Getzels & Csikszentmihalyi (1976) a décrit la recherche de problèmes comme un aspect essentiel du processus créatif où plus l’individu travaillait dans le processus ou l’étape de recherche de problèmes, plus il manipulait ou barattait des idées visuelles. Les résultats de leur recherche sur ce processus de recherche de problèmes ont montré que les produits finaux des étudiants qui restaient plus longtemps dans la phase de processus étaient de meilleure qualité et plus originaux. Ils ont également constaté que, dix ans plus tard, les étudiants qui avaient passé plus de temps à s’engager dans le processus du devoir étaient toujours des artistes en exercice, alors que ceux qui s’étaient précipités pour terminer le devoir ne l’étaient plus. Quand on y pense, c’est logique. Ceux qui aiment faire de l’art pour le faire sont ceux qui continueront et ceux qui se précipitent pour finir en auront fini avec l’art en peu de temps.

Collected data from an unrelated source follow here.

-- ==== Sys2Proof/Certificates/Slice0/Obligations.lean ====
section
/-!
DEFINITION. The statements for the provers. Each formalises what the rules of spec/ named in OBLIGATIONS.json say that a
command or the part does. A statement of several parts is the conjunction of its clauses, each a definition of its own.
-/
open Sys2Proof Sys2Proof.Machine

/-! ### Streams (07_hexist_encodings.md R163 to R167, R188; 02_tiles_streams_and_gangs.md R29, R30) -/

/-- The fifteen S-R operations write D = A op B and nothing else (R165): shift counts are B[5:0], QMUL keeps the low 64
bits, the set instructions give 1 or 0. The stream goes on behind the instruction, under R30 where a loop is active. -/
def Clause.ScalarRegisterOperations : Prop :=
  ∀ x ∈ ([(.qadd, 0x03, fun a b => a + b), (.qsub, 0x04, fun a b => a - b), (.qmul, 0x05, fun a b => a * b),
      (.qand, 0x06, fun a b => a &&& b), (.qor, 0x07, fun a b => a ||| b), (.qxor, 0x08, fun a b => a ^^^ b),
      (.qshl, 0x09, fun a b => a <<< (b.toNat % 64)), (.qshr, 0x0A, fun a b => a >>> (b.toNat % 64)),
      (.qsra, 0x0B, fun a b => a.sshiftRight (b.toNat % 64)),
      (.qmin, 0x0C, fun a b => if b.toInt < a.toInt then b else a), (.qmax, 0x0D, fun a b => if a.toInt < b.toInt then b else a),
      (.qminu, 0x0E, fun a b => if b.toNat < a.toNat then b else a), (.qmaxu, 0x0F, fun a b => if a.toNat < b.toNat then b else a),
      (.qslt, 0x10, fun a b => if a.toInt < b.toInt then 1 else 0), (.qsltu, 0x11, fun a b => if a.toNat < b.toNat then 1 else 0)]
      : List ((Nat → StreamId → ScalarR → Instr) × Nat × (W64 → W64 → W64))),
  ∀ (s : State) (p : Nat) (k : StreamId) (f : ScalarR), f.len = 0 → f.rsv0 = 0 → f.rsv1 = 0 →
    StreamAt s p k 8 (f.word x.2.1) →
    ∃ t, exec (x.1 p k f) s = .next t ∧ SlotOnly s t p k.num
      ∧ SlotNext s t p k.num 8 fun r => if r = f.d.toNat
          then (x.2.2 (BitVec.ofNat 64 (s.qreg p k.num f.a.toNat)) (BitVec.ofNat 64 (s.qreg p k.num f.b.toNat))).toNat
          else s.qreg p k.num r

/-- The S-I operations write D = A op IMM, IMM sign-extended to 64 bits, shifts by IMM[5:0]; QMOVI writes IMM, QMOVI64
its 64 bits, QLOOPN the count left of loop level IMM[1:0], 0 for a level that is not active (R164 to R166). -/
def Clause.ScalarImmediateOperations : Prop :=
  (∀ x ∈ ([(.qaddi, 0x18, fun a b => a + b), (.qandi, 0x19, fun a b => a &&& b), (.qori, 0x1A, fun a b => a ||| b),
      (.qxori, 0x1B, fun a b => a ^^^ b), (.qshli, 0x1C, fun a b => a <<< (b.toNat % 64)),
      (.qshri, 0x1D, fun a b => a >>> (b.toNat % 64)), (.qmuli, 0x1E, fun a b => a * b)]
      : List ((Nat → StreamId → ScalarI → Instr) × Nat × (W64 → W64 → W64))),
    ∀ (s : State) (p : Nat) (k : StreamId) (f : ScalarI), f.len = 0 → f.rsv0 = 0 → StreamAt s p k 8 (f.word x.2.1) →
      ∃ t, exec (x.1 p k f) s = .next t ∧ SlotOnly s t p k.num
        ∧ SlotNext s t p k.num 8 fun r => if r = f.d.toNat
            then (x.2.2 (BitVec.ofNat 64 (s.qreg p k.num f.a.toNat)) (f.imm.signExtend 64)).toNat else s.qreg p k.num r)
  ∧ (∀ (s : State) (p : Nat) (k : StreamId) (f : ScalarI), f.len = 0 → f.rsv0 = 0 → f.a = 0 → StreamAt s p k 8 (f.word 0x1F) →
      ∃ t, exec (.qmovi p k f) s = .next t ∧ SlotOnly s t p k.num
        ∧ SlotNext s t p k.num 8 fun r => if r = f.d.toNat then (f.imm.signExtend 64).toNat else s.qreg p k.num r)
  ∧ (∀ (s : State) (p : Nat) (k : StreamId) (f : ScalarX), f.len = 1 → f.rsv0 = 0 → f.rsv1 = 0 →
      StreamAt s p k 16 (f.word 0x20) →
      ∃ t, exec (.qmovi64 p k f) s = .next t ∧ SlotOnly s t p k.num
        ∧ SlotNext s t p k.num 16 fun r => if r = f.d.toNat then f.imm64.toNat else s.qreg p k.num r)
  ∧ (∀ (s : State) (p : Nat) (k : StreamId) (f : ScalarI), f.len = 0 → f.rsv0 = 0 → f.a = 0 → StreamAt s p k 8 (f.word 0x2B) →
      ∃ t, exec (.qloopn p k f) s = .next t ∧ SlotOnly s t p k.num
        ∧ SlotNext s t p k.num 8 fun r => if r = f.d.toNat
            then (match ((s.tile p).slot k.num).loops[f.imm.toNat % 4]? with
              | some l => l.left % 2 ^ 64
              | none => 0)
            else s.qreg p k.num r)

/-- The scalar operations of a stream: the S-R and the S-I formats. -/
def Obligations.ScalarOperations : Prop := Clause.ScalarRegisterOperations ∧ Clause.ScalarImmediateOperations

/-- QNOP only goes on; QEND ends the stream; QBR goes to its own address + OFFSET where its condition holds and no loop's
body is left, else behind it; QLOOP enters a loop of a count other than zero; QLOOPX goes on behind the last instruction
of the innermost loop, whose line the cache holds (R29, R30, R37, R165, R166). -/
def Clause.StreamControl : Prop :=
  (∀ (s : State) (p : Nat) (k : StreamId), StreamAt s p k 8 (ScalarR.word 0x01 ⟨0, 0, 0, 0, 0, 0⟩) →
    ∃ t, exec (.qnop p k ⟨0, 0, 0, 0, 0, 0⟩) s = .next t ∧ SlotOnly s t p k.num
      ∧ SlotNext s t p k.num 8 fun r => s.qreg p k.num r)
  ∧ (∀ (s : State) (p : Nat) (k : StreamId), StreamAt s p k 8 (ScalarR.word 0x02 ⟨0, 0, 0, 0, 0, 0⟩) →
    ∃ t, exec (.qend p k ⟨0, 0, 0, 0, 0, 0⟩) s = .next t ∧ SlotOnly s t p k.num
      ∧ ((t.tile p).slot k.num).ended = true ∧ ∀ r, t.qreg p k.num r = s.qreg p k.num r)
  ∧ (∀ (s : State) (p : Nat) (k : StreamId) (f : ScalarB), f.len = 0 → f.rsv0 = 0 → f.cond ≠ 7 →
    (f.cond = 0 → f.a = 0 ∧ f.b = 0) → f.offset.toNat % 8 = 0 → StreamAt s p k 8 (f.word 0x28) →
    let x := (s.tile p).slot k.num
    let a := BitVec.ofNat 64 (s.qreg p k.num f.a.toNat)
    let b := BitVec.ofNat 64 (s.qreg p k.num f.b.toNat)
    let taken : Prop := f.cond = 0 ∨ (f.cond = 1 ∧ a = b) ∨ (f.cond = 2 ∧ a ≠ b) ∨ (f.cond = 3 ∧ a.toInt < b.toInt)
      ∨ (f.cond = 4 ∧ b.toInt ≤ a.toInt) ∨ (f.cond = 5 ∧ a.toNat < b.toNat) ∨ (f.cond = 6 ∧ b.toNat ≤ a.toNat)
    let target := ((BitVec.ofNat 64 x.pc + f.offset.signExtend 64).toNat) % 2 ^ 56
    (taken → (∀ l ls, x.loops = l :: ls → l.first ≤ target ∧ target ≤ l.last) →
      ∃ t, exec (.qbr p k f) s = .next t ∧ SlotOnly s t p k.num ∧ (t.tile p).slot k.num = { x with pc := target })
    ∧ (¬ taken → ∃ t, exec (.qbr p k f) s = .next t ∧ SlotOnly s t p k.num
      ∧ SlotNext s t p k.num 8 fun r => s.qreg p k.num r))
  ∧ (∀ (s : State) (p : Nat) (k : StreamId) (f : ScalarL), f.len = 0 → f.rsv0 = 0 → 8 ≤ f.endOff.toInt →
    f.endOff.toInt % 8 = 0 → StreamAt s p k 8 (f.word 0x29) →
    let x := (s.tile p).slot k.num
    let count := s.qreg p k.num f.count.toNat % 2 ^ 32
    let last := (x.pc + f.endOff.toNat) % 2 ^ 56
    count ≠ 0 → x.loops.length < 4 → (∀ l ls, x.loops = l :: ls → last ≤ l.last) →
      ∃ t, exec (.qloop p k f) s = .next t ∧ SlotOnly s t p k.num
        ∧ (t.tile p).slot k.num =
          { x with pc := (x.pc + 8) % 2 ^ 56, loops := ⟨(x.pc + 8) % 2 ^ 56, last, count - 1⟩ :: x.loops })
  ∧ (∀ (s : State) (p : Nat) (k : StreamId) (l : LoopLevel) (ls : List LoopLevel) (bs : List Byte),
    StreamAt s p k 8 (ScalarR.word 0x2A ⟨0, 0, 0, 0, 0, 0⟩) → ((s.tile p).slot k.num).loops = l :: ls →
    cacheBytes (s.tile p).seq.icache l.last 8 = some bs →
    let next := (l.last + (if fromLE bs % 2 = 1 then 16 else 8)) % 2 ^ 56
    ∃ t, exec (.qloopx p k ⟨0, 0, 0, 0, 0, 0⟩) s = .next t ∧ SlotOnly s t p k.num
      ∧ (t.tile p).slot k.num = { (s.tile p).slot k.num with
          pc := (loopNext l.last next ls).1, loops := (loopNext l.last next ls).2 })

La créativité n’est pas un rejet des objectifs restrictifs d’un devoir pour faire ce que je veux faire mais plutôt une acceptation des limitations pour trouver la solution personnelle dans le cadre de ses restrictions. Orson Wells aurait dit : « Le plus grand ennemi de l’art est l’absence de limites ». Je pense qu’il voulait dire que, sans certaines restrictions, vous n’aurez pas à penser, à résoudre des problèmes ou à sortir de vous-même, mais plutôt à utiliser les mêmes vieux trucs que vous avez développés et utilisés encore et encore. Les restrictions ou les limitations vous poussent à vous dépasser. Ce sont les restrictions mêmes qui obligent une personne à être créative afin de résoudre le problème d’une manière unique et personnelle.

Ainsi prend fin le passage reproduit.